Historically, servers have used the REFUSED RCODE for many
situations; therefore, clients often had no detailed information on
which to base an error or fallback path when queries were refused.
As a result, the client behavior could vary significantly. XoT
servers that refuse queries must cater to the fact that client
behavior might vary from continually retrying queries regardless of
receiving REFUSED to every query or, at the other extreme, clients
may decide to stop using the server over any transport. This might
be because those clients are either non-XoT clients or do not
implement EDE codes.
7.9. AXoT Specifics
7.9.1. Padding AXoT Responses
The goal of padding AXoT responses is two fold:
* to obfuscate the actual size of the transferred zone to minimize
information leakage about the entire contents of the zone
* to obfuscate the incremental changes to the zone between SOA
updates to minimize information leakage about zone update activity
and growth
Note that the reuse of XoT connections for transfers of multiple
different zones slightly complicates any attempt to analyze the
traffic size and timing to extract information. Also, effective
padding may require the state to be kept because zones may grow and/
or shrink over time.
It is noted here that, depending on the padding policies eventually
developed for XoT, the requirement to obfuscate the total zone size
might require a server to create 'empty' AXoT responses, that is,
AXoT responses that contain no RRs apart from an OPT RR containing
the EDNS(0) option for padding. For example, without this
capability, the maximum size that a tiny zone could be padded to
would theoretically be limited if there had to be a minimum of 1 RR
per packet.
However, as with existing AXFR, the last AXoT response message sent
MUST contain the same SOA that was in the first message of the AXoT
response series in order to signal the conclusion of the zone
transfer.
[RFC5936] says:
| Each AXFR response message SHOULD contain a sufficient number of
| RRs to reasonably amortize the per-message overhead, up to the
| largest number that will fit within a DNS message (taking the
| required content of the other sections into account, as described
| below).
'Empty' AXoT responses generated in order to meet a padding
requirement will be exceptions to the above statement. For
flexibility, for future proofing, and in order to guarantee support
for future padding policies, it is stated here that secondary
implementations MUST be resilient to receiving padded AXoT responses,
including 'empty' AXoT responses that contain only an OPT RR
containing the EDNS(0) option for padding.

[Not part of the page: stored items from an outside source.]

-- ==== Sys2Proof/Machine/GlobalUnit.lean ====
section
/-! DEFINITION. The global accesses of a core (R172 to R181) and of its transactions (R278 to R293): what each entry
of the memory unit does when it is performed, in program order. -/

namespace Sys2Proof.Machine

/-! ## Registrations of a transaction (R278, R284, R289) -/

/-- Timestamp x is older than y (R289). -/
def tsOlder (x y : Word) : Bool :=
  let d := (y.toNat % 2 ^ 63 + 2 ^ 63 - x.toNat % 2 ^ 63) % 2 ^ 63
  1 ≤ d && d < 2 ^ 62

/-- The timestamp of a core's transaction. -/
def Core.ts (c : Core) : Word := BitVec.ofNat 64 (fld c.csr.txts 62 0)

/-- What a transactional access registers: R, W or D of its plot. -/
structure Sets where
  r : Bool := false
  w : Bool := false
  d : Bool := false
deriving DecidableEq, Repr

/-- A holder's registration conflicts with a transactional request (R284). -/
def Plot.clash (p : Plot) (q : Sets) : Bool :=
  (q.r && (p.w || p.d)) || (q.w && (p.r || p.w || p.d)) || (q.d && (p.r || p.w))

/-- A key of a plot: its virtual and its physical place. -/
def Plot.key (p : Plot) : Nat := p.va * 2 ^ 46 + p.plot

/-- A transaction enters a plot of its virtual address space in its sets, or finds a limit of R278 passed. -/
def Tx.enter (t : Tx) (va plot : Nat) (q : Sets) : Option Tx :=
  let old := (t.plots.find? fun p => p.va == va && p.plot == plot).getD
    { va := va, plot := plot, r := false, w := false, d := false }
  let ps := upsert Plot.key { old with r := old.r || q.r, w := old.w || q.w, d := old.d || q.d } t.plots
  if 256 < (ps.filter Plot.r).length ∨ 128 < (ps.filter fun p => p.w || p.d).length then none
  else some { t with plots := ps }

/-- The oldest of a list of cores. -/
def oldestOf : List Core → Option Core
  | [] => none
  | c :: rest => match oldestOf rest with
    | none => some c
    | some d => if tsOlder d.ts c.ts then some d else some c

/-- A transactional access registers its plot at the home: an older holder that conflicts aborts the requester,
otherwise every holder that conflicts aborts (R284, R289). Only then does a limit of R278 that the requester passes
abort it too. The requester's own abort is left for TRANSACTION_ABORT. DESIGN CHOICE: log entry 68. -/
def State.register (s : State) (a : Agent) (va pa : Nat) (q : Sets) : State :=
  let me := s.getCore a
  let plot := pa / 1024
  let holders := s.cores.filter fun c => c.txLive && c.who != a && c.tx.plots.any fun p => p.plot == plot && p.clash q
  match oldestOf (holders.filter fun c => tsOlder c.ts me.ts) with
  | some o => s.setCore (me.doomTx 1 (coreId o.who))
  | none =>
    let s1 := holders.foldl (fun s c => s.setCore (c.doomTx 1 (coreId a))) s
    match me.tx.enter (va / 1024) plot q with
    | some t => s1.setCore { me with tx := t }
    | none => s1.setCore (me.doomTx 3 0)

/-- The transaction of an agent goes on. -/
def State.txGoes (s : State) (a : Agent) : Bool := (s.getCore a).txLive

/-- A core is as given, with its carve; where the ways of its cluster's L1 are fewer now, its speculative lines move
(R279). -/
def State.seat (s : State) (c : Core) : State := (s.setCore c).settleSpec (dieOf c.who)

/-- Change a transaction's bytes or deltas of a line, which finds a way first; the transaction aborts with CAPACITY
where its speculative lines find none (R279). -/
def State.modTx (s : State) (a : Agent) (line : Nat) (f : Tx → Tx) : State :=
  let s0 := if (s.getCore a).tx.specLines.contains line then s else s.specRoom a line
  if !s0.txGoes a then s0
  else
    let s1 := s0.modCore a fun c => { c with tx := f c.tx }
    let fits := (s1.versioned (dieOf a)).all (s1.versionFits (dieOf a))
    (if fits then s1 else s1.modCore a fun c => c.doomTx 3 0).settleSpec (dieOf a)

/-- The bytes of a span as a transaction sees them: its own stores over the committed bytes (R280). -/
def Tx.view (t : Tx) (m : Memory) (pa n : Nat) : List Byte :=
  (List.range n).map fun i => ((t.spec.find? fun c => c.1 == pa + i).map Prod.snd).getD (m.read (pa + i))

/-- A transaction stores bytes of a line, of whose page the share scope is noted with its first store. -/
def Tx.put (t : Tx) (sc : Scope) (pa : Nat) (bs : List Byte) : Tx :=
  { t with
    spec := (List.range bs.length).foldl (fun sp i => upsert Prod.fst (pa + i, bs.getD i 0) sp) t.spec
    scopes := if t.scopes.any fun p => p.1 == pa / 128 then t.scopes else t.scopes ++ [(pa / 128, sc)] }

/-- The share scope of a line that the transaction has stored to. -/
def Tx.scopeOf (t : Tx) (line : Nat) : Scope := ((t.scopes.find? fun p => p.1 == line).map Prod.snd).getD .cl

/-- A transaction has accessed a line. -/
def Tx.touch (t : Tx) (line : Nat) : Tx := { t with lines := if t.lines.contains line then t.lines else line :: t.lines }

/-- Before a transaction first accesses a line, the issuing cluster writes its own dirty bytes of the line back, and
keeps its copy (R149, R285); an access to another module aborts with REMOTE first (R297). -/
def State.txEnter (s : State) (a : Agent) (va pa : Nat) (q : Sets) : State :=
  if s.foreign pa then s.modCore a fun c => c.doomTx 7 0
  else
    let s1 := match a with
      | .tile id =>
        if (s.getCore a).tx.lines.contains (pa / 128) then s
        else match (s.cluster (clusterOf id)).find pa with
        | none => s
        | some l => s.cleanLine (clusterOf id) (some a) l
      | .sup _ => s
    (s1.modCore a fun c => { c with tx := c.tx.touch (pa / 128) }).register a va pa q

/-- A store by the thread reaches the L2 at once because its cluster has no ways, or it has no L1 (R193, R430). -/
def State.noL1 (s : State) (a : Agent) : Bool :=
  match a with
  | .tile id => (s.ways (clusterOf id)).isEmpty
  | .sup _ => true

/-- The transaction has stored every byte of a span itself (R280). -/
def Tx.owns (t : Tx) (pa n : Nat) : Bool :=
  (List.range n).all fun i => t.spec.any fun (c : Host.Cell) => c.1 == pa + i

Recommendations of specific policies for padding AXoT responses are
out of scope for this specification. Detailed considerations of such
policies and the trade-offs involved are expected to be the subject
of future work.
7.10. IXoT Specifics
7.10.1. Condensation of Responses
[RFC1995] says that condensation of responses is optional and MAY be
done. Whilst it does add complexity to generating responses, it can
significantly reduce the size of responses. However, any such
reduction might be offset by increased message size due to padding.
This specification does not update the optionality of condensation
for XoT responses.
7.10.2. Fallback to AXFR
Fallback to AXFR can happen, for example, if the server is not able
to provide an IXFR for the requested SOA. Implementations differ in
how long they store zone deltas and how many may be stored at any one
time.
Just as with IXFR over TCP, after a failed IXFR, an IXoT client
SHOULD request the AXFR on the already open XoT connection.
7.10.3. Padding of IXoT Responses
The goal of padding IXoT responses is to obfuscate the incremental
changes to the zone between SOA updates to minimize information
leakage about zone update activity and growth. Both the size and
timing of the IXoT responses could reveal information.
IXFR responses can vary greatly in size from the order of 100 bytes
for one or two record updates to tens of thousands of bytes for
large, dynamic DNSSEC-signed zones. The frequency of IXFR responses
can also depend greatly on if and how the zone is DNSSEC signed.
In order to guarantee support for future padding policies, it is
stated here that secondary implementations MUST be resilient to
receiving padded IXoT responses.
Recommendation of specific policies for padding IXoT responses are
out of scope for this specification. Detailed considerations of such
padding policies, the use of traffic obfuscation techniques (such as
generating fake XFR traffic), and the trade-offs involved are
expected to be the subject of future work.
7.11. Name Compression and Maximum Payload Sizes
It is noted here that name compression [RFC1035] can be used in XFR
responses to reduce the size of the payload; however, the maximum
value of the offset that can be used in the name compression pointer
structure is 16384. For some DNS implementations, this limits the
size of an individual XFR response used in practice to something
around the order of 16 KB. In principle, larger payload sizes can be
supported for some responses with more sophisticated approaches
(e.g., by precalculating the maximum offset required).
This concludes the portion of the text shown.